Part Two: Healthcare Structural Issues (continued from Part One)

First, let’s recognize the fundamental market disconnect between providers, patients and third-party payers like employers, insurance companies, and managed care. This detachment is a fundamental reason as to why healthcare is not a free market.
The tax-advantaged, employer-provided insurance system is a historical accident of circa-WWII business practice and political policy. Kaiser Permanente was the original managed care organization founded as a health care program for industrial workers. The organization worked on large projects such as the Los Angeles Aqueduct, then shipyard workers during WWII. After the war, Kaiser offered public health plans through employers and unions.
When US industrial workers peaked at more than 1/3 of the labor force, many large employers turned to healthcare as a tax-advantaged union-friendly way to attract workers with higher compensation. These employers were encouraged by union demand, the post-WWII industrial boom, and tax incentives like deducting employee health costs.
Impact of Turning to Healthcare
In the 60 years since then, we have seen an ongoing accumulation of unintended systemic consequences:
- The unemployed also become uninsured (16% in 2009 Gallup link below) and often unable to access healthcare, while labor forces in industrial jobs have dropped to 20%.
- Growth of government-provided care for veterans, elderly, and poor, now totaling one third of Americans reliant on government-mediated medical care (per Gallup).
- An ever-increasing number of regulations and agencies, sometimes with conflicting requirements (see next post).
- The “Affordable Care Act” (aka Obamacare), with an unprecedented Federal intrusion into the already messy insurance markets, and with its future known, unknown, and unintended consequences.
Oddly enough, changes in tax policy that would separate health insurance from employers and give ownership (and tax advantages) to individuals have not been politically viable. The support of increased medical use of individual pre-tax dollars has also not been supported. In actuality, the ACA reduces the amounts you can set aside for these accounts like SS125 and flexible spending accounts.
Repercussions Over Time
Over the past 75 years, we have seen a multitude of unintentional consequences, including:
- Consumers locked into employers or insurers, especially after events (e.g., serious or chronic illness) that raise insurance rates or reduce availability.

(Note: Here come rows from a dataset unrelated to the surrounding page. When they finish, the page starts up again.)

-- ==== Sys2Proof/Machine/Operands.lean ====
section
/-!
DEFINITION. The operand forms: 8-bit views (R32), register codes (R126), index halves (R34), indexed addresses
(R88) and conditions (R49).
-/

namespace Sys2Proof.Machine

/-! ## Eight-bit views -/

/-- `A` (R32). -/
def State.regA (s : State) : Byte := hi s.regs.af
/-- `F` (R32, R37). -/
def State.regF (s : State) : Byte := lo s.regs.af
/-- `B` (R32). -/
def State.regB (s : State) : Byte := hi s.regs.bc
/-- `C` (R32). -/
def State.regC (s : State) : Byte := lo s.regs.bc

/-- The 8-bit register of a code (R126). -/
def State.reg8 (s : State) : Reg8 → Byte
  | .b => hi s.regs.bc
  | .c => lo s.regs.bc
  | .d => hi s.regs.de
  | .e => lo s.regs.de
  | .h => hi s.regs.hl
  | .l => lo s.regs.hl
  | .a => hi s.regs.af

/-- Writing an 8-bit register sets exactly that half of its pair (R32). -/
def State.setReg8 (s : State) (r : Reg8) (v : Byte) : State :=
  match r with
  | .b => { s with regs := { s.regs with bc := word v (lo s.regs.bc) } }
  | .c => { s with regs := { s.regs with bc := word (hi s.regs.bc) v } }
  | .d => { s with regs := { s.regs with de := word v (lo s.regs.de) } }
  | .e => { s with regs := { s.regs with de := word (hi s.regs.de) v } }
  | .h => { s with regs := { s.regs with hl := word v (lo s.regs.hl) } }
  | .l => { s with regs := { s.regs with hl := word (hi s.regs.hl) v } }
  | .a => { s with regs := { s.regs with af := word v (lo s.regs.af) } }

/-- `A <- v` (R32). -/
def State.setA (s : State) (v : Byte) : State := { s with regs := { s.regs with af := word v (lo s.regs.af) } }

/-- `F <- v` (R32, R37). -/
def State.setF (s : State) (v : Byte) : State := { s with regs := { s.regs with af := word (hi s.regs.af) v } }

/-- `(A, F) <- p` (R176 to R180). -/
def State.setAF (s : State) (p : Byte × Byte) : State := { s with regs := { s.regs with af := word p.1 p.2 } }

/-- `F.C` (R37). -/
def State.carry (s : State) : Bool := s.regF.getLsbD 0

/-! ## Pairs and index registers -/

/-- `rp[p]` (R126). -/
def State.pair (s : State) : Pair → Word
  | .bc => s.regs.bc
  | .de => s.regs.de
  | .hl => s.regs.hl
  | .sp => s.regs.sp

/-- `rp[p] <- v` (R126). -/
def State.setPair (s : State) (p : Pair) (v : Word) : State :=
  match p with
  | .bc => { s with regs := { s.regs with bc := v } }
  | .de => { s with regs := { s.regs with de := v } }
  | .hl => { s with regs := { s.regs with hl := v } }
  | .sp => { s with regs := { s.regs with sp := v } }

/-- `rp2[p]` (R126). -/
def State.stackPair (s : State) : StackPair → Word
  | .bc => s.regs.bc
  | .de => s.regs.de
  | .hl => s.regs.hl
  | .af => s.regs.af

/-- `rp2[p] <- v` (R126). -/
def State.setStackPair (s : State) (p : StackPair) (v : Word) : State :=
  match p with
  | .bc => { s with regs := { s.regs with bc := v } }
  | .de => { s with regs := { s.regs with de := v } }
  | .hl => { s with regs := { s.regs with hl := v } }
  | .af => { s with regs := { s.regs with af := v } }

/-- `XY` (R12, R34). -/
def State.index (s : State) : Index → Word
  | .ix => s.regs.ix
  | .iy => s.regs.iy

/-- `XY <- v` (R34). -/
def State.setIndex (s : State) (x : Index) (v : Word) : State :=
  match x with
  | .ix => { s with regs := { s.regs with ix := v } }
  | .iy => { s with regs := { s.regs with iy := v } }

/-- `XYH` (R34). -/
def State.indexHigh (s : State) (x : Index) : Byte := hi (s.index x)

/-- `XYL` (R34). -/
def State.indexLow (s : State) (x : Index) : Byte := lo (s.index x)

/-- `XYH <- v`, the other half kept (R32). -/
def State.setIndexHigh (s : State) (x : Index) (v : Byte) : State := s.setIndex x (word v (s.indexLow x))

/-- `XYL <- v`, the other half kept (R32). -/
def State.setIndexLow (s : State) (x : Index) (v : Byte) : State := s.setIndex x (word (s.indexHigh x) v)

/-- `rp'[p]`: `rp` with HL replaced by XY (R353). -/
def State.indexPair (s : State) (x : Index) : IndexPair → Word
  | .bc => s.regs.bc
  | .de => s.regs.de
  | .xy => s.index x
  | .sp => s.regs.sp

/-- The sources of `LD XYH,r` and `LD XYL,r` (R209). -/
def State.indexSrc (s : State) (x : Index) : IndexSrc → Byte
  | .b => hi s.regs.bc
  | .c => lo s.regs.bc
  | .d => hi s.regs.de
  | .e => lo s.regs.de
  | .xyh => s.indexHigh x
  | .xyl => s.indexLow x
  | .a => hi s.regs.af

/-! ## Addresses -/

/-- The effective address of `(XY+d)` (R88). -/
def State.ea (s : State) (x : Index) (d : Byte) : Word := s.index x + sext16 d

/-- The effective address computed once and cached in MEMPTR (R88, R131). -/
def State.latchEa (s : State) (x : Index) (d : Byte) : State := s.setMemptr (s.ea x d)

/-- `MemRead16(a)`: two reads, low byte first (R13). -/
def State.busRead16 (s : State) (a : Word) : State := (s.busRead a).busRead (a + 1)

/-- The word `MemRead16(a)` returns (R13, R85). -/
def State.wordAt (s : State) (a : Word) : Word := word (s.byteAt (a + 1)) (s.byteAt a)

/-- `MemWrite16(a, w)`: two writes, low byte first (R13). -/
def State.busWrite16 (s : State) (a w : Word) : State := (s.busWrite a (lo w)).busWrite (a + 1) (hi w)

end Sys2Proof.Machine

namespace Sys2Proof

/-! ## Conditions -/


/-- `cond(cc)` on a flag byte (R49). -/
def Cond.holds (cc : Cond) (f : Byte) : Bool :=
  match cc with
  | .nz => !f.getLsbD 6
  | .z => f.getLsbD 6
  | .nc => !f.getLsbD 0
  | .c => f.getLsbD 0
  | .po => !f.getLsbD 2
  | .pe => f.getLsbD 2
  | .p => !f.getLsbD 7
  | .m => f.getLsbD 7

/-- `cond2(cc)` of JR: the first four conditions (R404). -/
def JrCond.toCond : JrCond → Cond
  | .nz => .nz
  | .z => .z
  | .nc => .nc
  | .c => .c

end Sys2Proof
end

- Patients don’t have pricing information and tend to be price-insensitive because “somebody else is paying for it”. Patients become less willing to pay their own after-tax dollars for preventive care like dental work.
- A large number of uninsured who cannot pay for their own care are forced to us use expensive emergency services. In certain circumstances, they put off healthcare until desperately ill which increases costs.
- Multiple entities like payers, providers, patients are involved in every healthcare transaction in the IT workflow sense. This increases problems of silos, handoffs and workflow complexity, which will be expanded upon in Part 3.
This political and economic kludge deeply affects who cares about what in healthcare IT and data, as well as who pays whom, for what, and how.
I won’t dwell on the volume-oriented, fee-for-service model, which has been challenged from all directions on the political map. A different view of big data obstacles in healthcare is, of course, from McKinsey.